I’ve been looking at some OECD data on net savings by the corporate sector in six major economies.  With the exception of France, the general pattern is one of a shift in the corporate sector from being a net borrower of capital from other sectors of the economy – to one in which the corporate sector is a net lender.  Obviously within each country there will be large differences between the more successful companies and those which are struggling.  But the overall pattern, especially in the period since the 2008 crisis, is that companies in the US, Japan, the UK, Germany and Italy have been building up cash piles at a rapid rate.

Presentation1 tuesday 22 dec

The situation in Japan is particularly startling.  For the 12 years up to 2014 its corporate sector was piling up savings at the enormous rate of 5 to 8 per cent of GDP.  But in the US the UK and Germany, from 2009 onward, net corporate savings were also large, at 1 to 3 per cent of GDP each year.

Commenting on this OECD data in the Financial Times, Martin Wolf wrote.

In a dynamic economy, one would expect corporations in aggregate to use the excess savings of other sectors, notably households – thereby generating both buoyant demand and growing supply.  If investment is weak and profits are strong, however, the corporate sector will, weirdly, become a net financier of the economy.

For most companies, the money is kept available as a cash reserve, and is lent out on the short-term money markets.  Notoriously, the larger companies now channel much of their reserve money capital through subsidiaries based in tax havens. But of course the money does not just sit in places like Bermuda, Luxemburg or Ireland. After tax sanitisation, it is transferred back to be lent out in big financial centres such as New York, London or Tokyo.
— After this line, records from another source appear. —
theorem State.memXfer_inv {s : State} {e : Nat} {n : Nat} {maj : Nat} {d : BitVec 5} {a : BitVec 5} {imm : BitVec 16} (h_s : s.Keeps qs) : (State.memXfer s e n maj d a imm).Keeps qs := by
  unfold State.memXfer
  repeat' first
    | with_reducible assumption
    | with_reducible apply State.engineOnly_inv
    | with_reducible apply State.issue_inv
    | with_reducible apply State.fault_inv
    | with_reducible apply State.diverge_inv
    | with_reducible apply State.metEntry_inv
    | with_reducible apply State.queueXfer_inv
    | with_reducible apply State.xferGot_inv
    | with_reducible apply State.record1_inv
    | with_reducible apply State.remoteIssue_inv
    | with_reducible apply State.remoteForget_inv
    | with_reducible apply State.wr_inv
    | with_reducible apply State.Keeps.ite
    | with_reducible apply State.Keeps.iteFst
    | (with_reducible apply State.each_inv; intros)
    | (with_reducible refine State.when_inv (fun _ => ?_) ?_)
    | with_reducible apply foldl_inv
    | intro _
    | split
    | with_reducible refine State.Keeps.fst (by assumption) ?_
    | with_reducible refine State.Keeps.snd (by assumption) ?_
    | with_reducible refine State.Keeps.opt (by assumption) ?_
    | with_reducible apply OptInv.none
    | with_reducible apply OptInv.some
    | with_reducible apply OptInv.map
    | with_reducible apply OptInv.bind
    | with_reducible apply OptInv.ite
    | with_reducible apply OptInv.getD
    | with_reducible apply State.reset_inv
    | with_reducible refine State.Keeps.upd ?_ rfl rfl rfl rfl rfl rfl rfl rfl rfl rfl rfl rfl rfl rfl rfl rfl rfl rfl rfl

theorem State.atomic_inv {s : State} {e : Nat} {fcode : Nat} {d : BitVec 5} {a : BitVec 5} {b : BitVec 5} {c : BitVec 5} {f : Regs → Word → Option Word} (h_s : s.Keeps qs) : (State.atomic s e fcode d a b c f).Keeps qs := by
  unfold State.atomic
  repeat' first
    | with_reducible assumption
    | with_reducible apply State.illegal_inv
    | with_reducible apply State.issue_inv
    | with_reducible apply State.setCore_inv
    | with_reducible apply State.fault_inv
    | with_reducible apply State.sramPut_inv
    | with_reducible apply State.stkRead_inv
    | with_reducible apply State.stkPut_inv
    | with_reducible apply State.wr_inv
    | with_reducible apply State.Keeps.ite
    | with_reducible apply State.Keeps.iteFst
    | (with_reducible apply State.each_inv; intros)
    | (with_reducible refine State.when_inv (fun _ => ?_) ?_)
    | with_reducible apply foldl_inv
    | intro _
    | split
    | with_reducible refine State.Keeps.fst (by assumption) ?_
    | with_reducible refine State.Keeps.snd (by assumption) ?_
    | with_reducible refine State.Keeps.opt (by assumption) ?_
    | with_reducible apply OptInv.none
    | with_reducible apply OptInv.some
    | with_reducible apply OptInv.map
    | with_reducible apply OptInv.bind
    | with_reducible apply OptInv.ite
    | with_reducible apply OptInv.getD
    | with_reducible apply State.reset_inv
    | with_reducible refine State.Keeps.upd ?_ rfl rfl rfl rfl rfl rfl rfl rfl rfl rfl rfl rfl rfl rfl rfl rfl rfl rfl rfl

end Sys2Proof.Machine
end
Here we are looking at one of the key mechanisms which is causing lack of growth in output and productivity – the much discussed pattern of relative stagnation in the advanced countries.

An increase in corporate reserves suggests that either profits are rising, or investment is falling – or some combination of both. A number of influential Marxists argue that it is basically because profits have fallen that investment is stagnant. Thus the reserve cash pile-up is happening because though investment is low, profits are even lower still.

This view is not correct.  To take the US example, investment has not been rising by much in recent years, but neither has it collapsed. For example total investment in equipment by the non-financial companies was $246bn in 2010, and by 2015 was 45 per cent higher at $358bn in 2015. (In nominal terms. Source: BEA Fixed Assets, Table 4.7, line 39.)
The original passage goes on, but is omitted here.